All blue syntax highlighting has gone; the compiler is happy with what remains and takes it from there in a left-to-right fashion (so, it depends on the signature of the found Where method whether or not we take the route of anonymous methods or, in case of an Expression<…> signature, the route of expression trees).

But let’s make things slightly more complicated and abstract:

from i in a
from j in b
where i > j
select i + j

It’s more complicated because we have two from clauses; it’s more abstract because we’re using names with no intrinsic meaning. Let’s assume a and b are IEnumerable<int> sequences in what follows. Actually what the above query means in abstract terms is:

(a X b).Where((i, j) => i > j).Select((i, j) => i + j)

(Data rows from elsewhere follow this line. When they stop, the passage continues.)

-- ==== Sys2Proof/Machine/Memory.lean ====
section
/-! DEFINITION. Memory: physical targets, translation, accesses with their caches and copies, atomics, messages of
system-shared writes, scratchpad addresses and barrier objects (07_memory.md, 08_consistency.md). -/

set_option linter.unusedVariables false

namespace Sys2Proof.Machine

open Sys2Proof

/-! ## Storage -/

/-- Usable bytes of a die's GDDR 7 (R13). -/
def gddrBytes : Nat := 30 * 2 ^ 30

/-- A physical target (Table 7-1). -/
inductive Target where
  | gddr (die : Nat)
  | host
  | scratch (die off : Nat)
  | device (die off : Nat)
  deriving DecidableEq, Repr

/-- Whether the form of supply has a die. -/
def State.hasDie (s : State) (d : Nat) : Bool := (Tab.find s.dies d).isSome

/-- The target of a physical address, none where the map makes it invalid (R202). -/
def State.target (s : State) (pa : Nat) : Option Target :=
  let t := pa / 2 ^ 45
  if t < 4 then if s.hasDie t && decide (pa % 2 ^ 45 < gddrBytes) then some (.gddr t) else none
  else if t = 4 then some .host
  else if t = 5 then
    if s.hasDie (fld pa 43 2) && decide (fld pa 0 43 < 48 * 2 ^ 20) then some (.scratch (fld pa 43 2) (fld pa 0 43)) else none
  else if t = 6 then if s.hasDie (fld pa 43 2) then some (.device (fld pa 43 2) (fld pa 0 43)) else none
  else none

/-- The storage key of an aperture offset under the present way mask; none beyond the scratch ways (R216). -/
def State.scratchKey (s : State) (die off : Nat) : Option Nat :=
  let ways := bitsOf 16 (s.die die).wmask
  if off / 2 ^ 22 < ways.length then
    some (2 ^ 48 + die * 2 ^ 40 + nth ways (off / 2 ^ 22) 0 * 2 ^ 22 + off % 2 ^ 22)
  else none

/-- The key of a Cupola slot's record: launch, die, virtual cluster and slot number (R339). -/
def slotKey (launch die vcl n : Nat) : Nat := ((launch * 4 + die) * 16 + vcl) * 128 + n

/-- The storage key of byte 0 of a Cupola slot. -/
def cupolaKey (slot : Nat) : Nat := 2 ^ 49 + 2 ^ 48 + slot * 2 ^ 14

/-- The sectors that n bytes at a key touch. -/
def sectorsOf (k n : Nat) : List Nat := if n = 0 then [] else upFrom (k / 32) ((k + n - 1) / 32 - k / 32 + 1)

/-- Whether a sector that n bytes at a key touch is uncorrectable (R222) (DEDUCED, log 68). -/
def State.badAt (s : State) (k n : Nat) : Bool := s.bad.any (fun x => decide (k / 32 ≤ x) && decide (x * 32 < k + n))

/-- Whether a read of n bytes at a key needs a correction (R222). -/
def State.corrAt (s : State) (k n : Nat) : Bool := s.corr.any (fun x => decide (k / 32 ≤ x) && decide (x * 32 < k + n))

/-! ## Translation -/

/-- What a walk finds. -/
inductive Walk where
  /-- a leaf: the entry, log2 of its page, and the physical address of the access -/
  | leaf (pte lg pa : Nat)
  | cause (code : Nat)
  | need (block : Nat)
  deriving DecidableEq, Repr

/-- A clean copy of a remote block in a die's L2 (R212). -/
def State.copyLine (s : State) (die block : Nat) : Option Line := (s.die die).copies.find? (fun l => l.block == block)

/-- The contents of a clean copy of a remote block. -/
def State.copyOf (s : State) (die block : Nat) : Option Nat := (s.copyLine die block).map (fun l => l.data)

/-- Whether n bytes from an offset of a line on touch a sector with an error: corrected ones are told by base 0, the
uncorrectable ones by base 8 (R222). -/
def Line.errAt (l : Line) (base off n : Nat) : Bool :=
  (upFrom 0 8).any (fun i => bit l.errs (base + i) && decide (32 * i < off + n) && decide (off < 32 * i + 32))

/-- The errors of a block at its home, as a line carries them (R222). -/
def State.blockErrs (s : State) (block : Nat) : Nat :=
  (upFrom 0 8).foldl (fun e i =>
    e + b2n (!s.badAt (256 * block + 32 * i) 32 && s.corrAt (256 * block + 32 * i) 32) * 2 ^ i
      + b2n (s.badAt (256 * block + 32 * i) 32) * 2 ^ (8 + i)) 0

/-- Reads 8 bytes at a physical address as a die's normal, cacheable read (R207): a value, or what stops it. -/
def State.readEntry (s : State) (die pa : Nat) : Except Walk Nat :=
  match s.target pa with
  | some (.gddr d) =>
    if d = die then if s.badAt pa 8 then .error (.cause 0x13) else .ok (Mem.read s.mem pa 8)
    else
      match s.copyLine die (pa / 256) with
      | some l => if l.errAt 8 (pa % 256) 8 then .error (.cause 0x13) else .ok (fld l.data (8 * (pa % 256)) 64)
      | none => .error (.need (pa / 256))
  | some .host => .ok (Mem.read s.mem pa 8)
  | some (.scratch d off) =>
    match s.scratchKey d off with
    | some k => if s.badAt k 8 then .error (.cause 0x13) else .ok (Mem.read s.mem k 8)
    | none => .error (.cause 0x15)
  | _ => .error (.cause 0x10)

/-- The address of the entry that a level of the table uses (R204). -/
def entryAddr (base va lvl : Nat) : Nat := base / 4096 * 4096 + 8 * (va / 2 ^ (12 + 9 * lvl) % 512)

/-- Whether an entry is well formed at its level (R205). -/
def entryOk (e lvl : Nat) : Bool :=
  bit e 0 && decide (fld e 48 16 = 0) && decide (fld e 9 3 = 0) &&
  (if bit e 1 then
     decide (lvl < 3) && decide (fld e 6 2 ≠ 3) && (decide (lvl = 0) || !bit e 8) &&
     (decide (lvl ≠ 2) || decide (fld e 12 18 = 0)) && (decide (lvl ≠ 1) || decide (fld e 12 9 = 0))
   else decide (lvl ≠ 0) && decide (fld e 2 7 = 0))

/-- Whether the physical address a leaf gives is valid for the walking die, host memory under its HMLIM (R202). -/
def State.paOk (s : State) (die pa : Nat) : Bool :=
  match s.target pa with
  | some .host => decide (pa % 2 ^ 45 < (s.die die).host.hmlim)
  | some _ => true
  | none => false

/-- The leaf a level-0 entry gives: 4 KiB, or 64 KiB when all 16 entries of its block carry CONT (R206). -/
def leafZero (s : State) (die va e : Nat) (cont : Bool) : Walk :=
  let lg := if cont then 16 else 12
  let pa := fld e lg (48 - lg) * 2 ^ lg + va % 2 ^ lg
  if s.paOk die pa then .leaf e lg pa else .cause 0x10

/-- Whether all 16 entries of the block that holds the entry at ea are valid and carry CONT (R206). That each must be valid as
well is the model's (DEDUCED, log 74). -/
def State.contBlock (s : State) (die ea : Nat) : Bool :=
  (upFrom 0 16).all (fun i =>
    match s.readEntry die (ea / 128 * 128 + 8 * i) with
    | .ok e => bit e 8 && bit e 0
    | .error _ => false)

/-- Walks the table from a level down (R204, R205). `alt` names the entry of a 64 KiB block that is used, when given. -/
def State.walkFrom (s : State) (die va : Nat) (alt : Option Nat) : Nat → Nat → Walk
  | 0, base =>
    let ea := entryAddr base va 0
    match s.readEntry die ea with
    | .error w => w
    | .ok e =>
      if !entryOk e 0 then .cause 0x10
      else if bit e 8 && s.contBlock die ea then
        match alt with
        | none => leafZero s die va e true
        | some i =>
          match s.readEntry die (ea / 128 * 128 + 8 * (i % 16)) with
          | .error w => w
          | .ok e2 => if entryOk e2 0 then leafZero s die va e2 true else .cause 0x10
      else leafZero s die va e false
  | l + 1, base =>
    let ea := entryAddr base va (l + 1)
    match s.readEntry die ea with
    | .error w => w
    | .ok e =>
      if !entryOk e (l + 1) then .cause 0x10
      else if bit e 1 then
        let lg := 12 + 9 * (l + 1)
        let pa := fld e lg (48 - lg) * 2 ^ lg + va % 2 ^ lg
        if s.paOk die pa then .leaf e lg pa else .cause 0x10
      else s.walkFrom die va alt l (fld e 12 36 * 4096)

where X is a hypothetical Cartesian product operator, i.e. given a = { 1, 4, 7 } and b = { 2, 5, 8 }, it produces { (1,2), (1,5), (1,8), (4,2), (4,5), (4,8), (7,2), (7,5), (7,8) }, or all the possible pairs with elements from the first sequence combined with an element from the second sequence. For the record, the generalized from of such a pair – having any number of elements – would be a tuple. If we would have this capability, Where would get a sequence of such tuples, and it could identify a tuple in its lambda expression as a set of parameters (i, j). Similarly, Select would do the same and everyone would be happy. You can verify the result would be { 6, 9, 12 }.

Back to reality now: we don’t have the direct equivalent of Cartesian product in a form that produces tuples. In addition to this, the Where operator in LINQ has a signature like this:

IEnumerable<T> Where<T>(this IEnumerable<T> source, Func<T, bool> predicate)

where the predicate parameter is a function of one – and only one – argument. The lambda (i, j) => i > j isn’t compatible with this since it has two arguments. A similar remark holds for Select. So, how can we get around this restriction? SelectMany is the answer.

Demystifying SelectMany

What’s the magic SelectMany all about? Where could we better start our investigation than by looking at one of its signatures?

IEnumerable<TResult> SelectMany<TSource, TCollection, TResult>(
this IEnumerable<TSource> source,
Func<TSource, IEnumerable<TCollection>> collectionSelector,
Func<TSource, TCollection, TResult> resultSelector)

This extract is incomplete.